| Task item |
Please give back word for word the lines below, from the first one through the one with "d.d + b * d.dTiles * fmtTile d.dfmt +".

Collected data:
——————————

/-- cp of R75, with its flags. -/
def TileDesc.cp (d : TileDesc) : Word × Flags := w32Mul d.coarseA d.coarseB

/-- Stage 2: v = RNE(α × r + β × C), or RNE(α × r) where β = 0. -/
def TileDesc.stage2 (d : TileDesc) (r : Word) (cv : Num) : Word × Flags :=
  let p := (w32Val d.alpha).mul (w32Val r)
  if d.noC then
    let y := toW32 .rne p.1
    (y.1, p.2 ||| y.2)
  else
    let q := (w32Val d.beta).mul cv
    let x := p.1.add q.1
    let y := toW32 .rne x.1
    (y.1, p.2 ||| q.2 ||| x.2 ||| y.2)

/-- Element index for SR (R94). -/
def TileDesc.srIndex (d : TileDesc) (b i j : Nat) : Nat := b * d.m * d.n + i * d.n + j

/-- The drain of one element (R75): the code of D and its flags. -/
def State.drainElem (s : State) (c : Nat) (d : TileDesc) (b i j : Nat) (acc : Word) : Nat × Flags :=
  let cv := wideNum d.cfmt (s.plainCode c d.cfmt (d.c + b * d.dTiles * fmtTile d.cfmt) (tilesOf d.n) i j)
  let r := w32Mul acc d.cp.1
  let v := d.stage2 r.1 cv
  if d.dfmt = 3 then (v.1.toNat, r.2 ||| v.2)
  else
    let u := if d.rnd = 3 then srBits (s.stippleAt d.stream d.tensor d.draw (d.srIndex b i j)) else 0
    let h := narrow (rndOf d.rnd u) v.1
    (h.1.toNat, r.2 ||| v.2 ||| h.2)

/-- The element of a product with K = 0 that starts afresh and drains: β × C, one rounding; a copy where β = 1 and the
formats agree; +0 where β = 0 (R84). -/
def State.betaC (s : State) (c : Nat) (d : TileDesc) (b i j : Nat) : Nat × Flags :=
  if d.noC then (0, 0)
  else
    let code := s.plainCode c d.cfmt (d.c + b * d.dTiles * fmtTile d.cfmt) (tilesOf d.n) i j
    if d.beta = 0x3F800000 ∧ d.cfmt = d.dfmt then (code, 0)
    else
      let x := (w32Val d.beta).mul (wideNum d.cfmt code)
      if d.dfmt = 3 then
        let y := toW32 .rne x.1
        (y.1.toNat, x.2 ||| y.2)
      else
        let y := toB16 .rne x.1
        (y.1.toNat, x.2 ||| y.2)

/-- Place of element (i, j) of entry b of D, and its bytes. -/
def TileDesc.dAddr (d : TileDesc) (b i j : Nat) : Nat :=
  d.d + b * d.dTiles * fmtTile d.dfmt + (i / 32 * tilesOf d.n + j / 32) * fmtTile d.dfmt + i % 32 * fmtRow d.dfmt
    + j % 32 * (fmtRow d.dfmt / 32)

def TileDesc.dBytes (d : TileDesc) (b i j code : Nat) : List (Nat × Byte) :=
  (toBytes (fmtRow d.dfmt / 32) code).zipIdx.map fun e => (d.dAddr b i j + e.2, e.1)

def accKey (b i j : Nat) : Nat := (b * 2 ^ 16 + i) * 2 ^ 16 + j

/-- Rows and columns of M × N in output block `blk` of the descriptor, with its entry. -/
def TileDesc.blockElems (d : TileDesc) (e : Eng) (blk : Nat) : Nat × List (Nat × Nat) :=
  let sh := blockShape d.part e
  let x := blk % d.perEntry e
  let r0 := x / d.blockCols e * sh.1
  let c0 := x % d.blockCols e * sh.2
  (blk / d.perEntry e,
   (List.range (min sh.1 (d.m - r0))).flatMap fun i => (List.range (min sh.2 (d.n - c0))).map fun j => (r0 + i, c0 + j))

/-- One output block: what it writes of D, its flags, and the accumulators it leaves in an undrained bank. -/
def State.mmaBlock (s : State) (c : Nat) (e : Eng) (d : TileDesc) (old : Sparse Word) (blk : Nat) : DBlock × Sparse Word :=
  let x := d.blockElems e blk
  x.2.foldl (fun (a : DBlock × Sparse Word) ij =>
    if d.k = 0 ∧ !d.accm ∧ d.drain then
      let y := s.betaC c d x.1 ij.1 ij.2
      (⟨a.1.flags ||| y.2, a.1.bytes ++ d.dBytes x.1 ij.1 ij.2 y.1⟩, a.2)
    else
      let key := accKey x.1 ij.1 ij.2
      let acc := s.accumulate c d x.1 ij.1 ij.2 (if d.accm then Sparse.get 0 old key else 0)
      if d.drain then
        let y := s.drainElem c d x.1 ij.1 ij.2 acc.1
        (⟨a.1.flags ||| acc.2 ||| y.2, a.1.bytes ++ d.dBytes x.1 ij.1 ij.2 y.1⟩, a.2)
      else (⟨a.1.flags ||| acc.2, a.1.bytes⟩, Sparse.set 0 a.2 key acc.1)) (⟨0, []⟩, [])

/-- 8 × 8 block pairs not formed in one entry (R85). -/
def State.skippedPairs (s : State) (c : Nat) (d : TileDesc) (b : Nat) : Nat :=
  let asp := 256 * d.asp + 16 * b * d.aTiles
  let bsp := 256 * d.bsp + 16 * b * d.bTiles
  ((List.range ((d.m + 7) / 8)).map fun i => ((List.range ((d.k + 7) / 8)).map fun k =>
    ((List.range ((d.n + 7) / 8)).filter fun j =>
      (isNarrow d.afmt && s.localByte c (expAddr asp (tilesOf d.k) (8 * i) (8 * k)) == 0)
        || (isNarrow d.bfmt && s.localByte c (expAddr bsp (tilesOf d.n) (8 * k) (8 * j)) == 0)).length).sum).sum

/-! ## Banks and the taking of a descriptor (R97, R98) -/

def Engine.bank (x : Engine) (b : Bool) : Bank := if b then x.bank1 else x.bank0
def Engine.setBank (x : Engine) (b : Bool) (k : Bank) : Engine := if b then { x with bank1 := k } else { x with bank0 := k }
def Engine.setCopy (x : Engine) (b : Bool) (k : Bank) : Engine := if b then { x with copy1 := k } else { x with copy0 := k }

/-- The descriptor that an engine may take now: the head of its queue, where nothing holds the engine. -/
def State.takes (s : State) (c : Nat) (e : Eng) : Option QDesc :=
  let x := s.eng c e
  if !s.coreRuns c || x.failing || !x.recomp.isEmpty then none
  else match x.queue with
    | d :: _ => if d.taken then none else some d
    | [] => none

/-- Replace the head of an engine's queue. -/
def State.setHead (s : State) (c : Nat) (e : Eng) (d : QDesc) : State :=
  s.modEng c e fun x => { x with queue := d :: x.queue.tail, up := true }

/-- The head leaves the queue; its group counts one outstanding descriptor less (R224). -/
def State.popHead (s : State) (c : Nat) (e : Eng) (g : Nat) (bad : Bool) : State :=
  let s := s.modEng c e fun x => { x with queue := x.queue.tail, failing := x.failing && !x.queue.tail.isEmpty }
  (s.descDone c g bad).wakeTissue c

/-! ## The blotter (R125 to R127) -/

/-- The registered B16 sources of a tensor id, where both are given. -/
def State.blotSources (s : State) (id : Word) : Option (Nat × Nat) :=
  match s.seq.prog with
  | none => none
  | some p => match p.tensors.find? fun t => t.id == id with
    | none => none
    | some t =>
      if t.srcA = BitVec.allOnes 64 ∨ t.srcB = BitVec.allOnes 64 then none
      else some (dbits t.srcA 47 0, dbits t.srcB 47 0)

/-- The class of a tensor id (R104). -/
def classOf (id : Word) : Nat := id.toNat / 2 ^ 29

/-- The descriptor is eligible for sampling. -/
def State.eligible (s : State) (d : TileDesc) : Bool :=
  (s.fld F.NUM_BLCTL_ENABLE).testBit (classOf d.tensor) && (isNarrow d.afmt || isNarrow d.bfmt) && d.noC && d.drain
    && (s.blotSources d.tensor).isSome

/-- Bits of the draw that must be zero: BLCTL.K from 6 to 20. -/
def State.blotK (s : State) : Nat := max 6 (min 20 (s.fld F.NUM_BLCTL_K))

/-- Tile t of entry b is sampled. -/
def State.sampled (s : State) (d : TileDesc) (b t : Nat) : Bool :=
  (s.stippleAt 0xFFFF d.tensor (BitVec.ofNat 32 s.stepNo) (b * d.dTiles + t)).x0.toNat % 2 ^ s.blotK == 0

/-- A B16 element of a plain tensor given as bytes. -/
def plainB16 (bytes : List Byte) (tc r y : Nat) : Word :=
  let o := (r / 32 * tc + y / 32) * 2048 + (r % 32 * 32 + y % 32) * 2
  (widen (BitVec.ofNat 16 (ofBytes ((bytes.drop o).take 2)))).1

/-- The wide reference of an element: fma for k ascending, then α (R126). -/
def wideRef (d : TileDesc) (a b : List Byte) (i j : Nat) : Num :=
  let acc := (List.range d.k).foldl (fun acc k =>
    (w32Fma (plainB16 a (tilesOf d.k) i k) (plainB16 b (tilesOf d.n) k j) acc).1) (0 : Word)
  w32Val (w32Mul d.alpha acc).1

/-- What the check unit will find in tile t of entry b, D having been written in `s`; none where a source is unreadable
(log entry 59). -/
def State.blotSample (s : State) (c : Nat) (d : TileDesc) (src : Nat × Nat) (b t : Nat) : Option BlotSample :=
  match (s.read c (src.1 + b * d.aTiles * 2048) (d.aTiles * 2048)).2, (s.read c (src.2 + b * d.bTiles * 2048) (d.bTiles * 2048)).2 with
  | .ok a, .ok bb =>
    let r0 := t / tilesOf d.n * 32
    let c0 := t % tilesOf d.n * 32
    let ijs := (List.range (min 32 (d.m - r0))).flatMap fun i => (List.range (min 32 (d.n - c0))).map fun j => (r0 + i, c0 + j)
    let ds := ijs.map fun ij =>
      wideNum d.dfmt (s.plainCode c d.dfmt (d.d + b * d.dTiles * fmtTile d.dfmt) (tilesOf d.n) ij.1 ij.2)
    let ws := ijs.map fun ij => wideRef d a bb ij.1 ij.2
    match disagreement ds ws with
    | some bin => some ⟨classOf d.tensor, bin, false⟩
    | none => some ⟨classOf d.tensor, 0, true⟩
  | _, _ => none

/-- A sample enters the queue of its cluster's check unit, or is dropped (R127). -/
def State.queueSample (s : State) (cl : Nat) (x : BlotSample) : State :=
  if (nth [] s.blot cl).length < 8 then { s with blot := s.blot.modify cl fun l => l ++ [x] }
  else s.count F.NUM_BLSTAT_DROPPED 1 x.cls

def State.sampleTiles (s done : State) (c : Nat) (d : TileDesc) (src : Nat × Nat) : State :=
  (List.range d.batch).foldl (fun s b => (List.range d.dTiles).foldl (fun s t =>
    if s.sampled d b t then
      match done.blotSample c d src b t with
      | some x => s.queueSample (c / 4) x
      | none => s
    else s) s) s

/-- Local bytes written. -/
def State.putLocal (s : State) (c : Nat) (l : List (Nat × Byte)) : State := l.foldl (fun s e => s.setLocalByte c e.1 e.2) s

——————————

| Answer space |
/-- cp of R75, with its flags. -/
def TileDesc.cp (d : TileDesc) : Word × Flags := w32Mul d.coarseA d.coarseB

/-- Stage 2: v = RNE(α × r + β × C), or RNE(α × r) where β = 0. -/
def TileDesc.stage2 (d : TileDesc) (r : Word) (cv : Num) : Word × Flags :=
  let p := (w32Val d.alpha).mul (w32Val r)
  if d.noC then
    let y := toW32 .rne p.1
    (y.1, p.2 ||| y.2)
  else
    let q := (w32Val d.beta).mul cv
    let x := p.1.add q.1
    let y := toW32 .rne x.1
    (y.1, p.2 ||| q.2 ||| x.2 ||| y.2)

/-- Element index for SR (R94). -/
def TileDesc.srIndex (d : TileDesc) (b i j : Nat) : Nat := b * d.m * d.n + i * d.n + j

/-- The drain of one element (R75): the code of D and its flags. -/
def State.drainElem (s : State) (c : Nat) (d : TileDesc) (b i j : Nat) (acc : Word) : Nat × Flags :=
  let cv := wideNum d.cfmt (s.plainCode c d.cfmt (d.c + b * d.dTiles * fmtTile d.cfmt) (tilesOf d.n) i j)
  let r := w32Mul acc d.cp.1
  let v := d.stage2 r.1 cv
  if d.dfmt = 3 then (v.1.toNat, r.2 ||| v.2)
  else
    let u := if d.rnd = 3 then srBits (s.stippleAt d.stream d.tensor d.draw (d.srIndex b i j)) else 0
    let h := narrow (rndOf d.rnd u) v.1
    (h.1.toNat, r.2 ||| v.2 ||| h.2)

/-- The element of a product with K = 0 that starts afresh and drains: β × C, one rounding; a copy where β = 1 and the
formats agree; +0 where β = 0 (R84). -/
def State.betaC (s : State) (c : Nat) (d : TileDesc) (b i j : Nat) : Nat × Flags :=
  if d.noC then (0, 0)
  else
    let code := s.plainCode c d.cfmt (d.c + b * d.dTiles * fmtTile d.cfmt) (tilesOf d.n) i j
    if d.beta = 0x3F800000 ∧ d.cfmt = d.dfmt then (code, 0)
    else
      let x := (w32Val d.beta).mul (wideNum d.cfmt code)
      if d.dfmt = 3 then
        let y := toW32 .rne x.1
        (y.1.toNat, x.2 ||| y.2)
      else
        let y := toB16 .rne x.1
        (y.1.toNat, x.2 ||| y.2)

/-- Place of element (i, j) of entry b of D, and its bytes. -/
def TileDesc.dAddr (d : TileDesc) (b i j : Nat) : Nat :=
  d.d + b * d.dTiles * fmtTile d.dfmt + (i / 32 * tilesOf d.n + j / 32) * fmtTile d.dfmt + i % 32 * fmtRow d.dfmt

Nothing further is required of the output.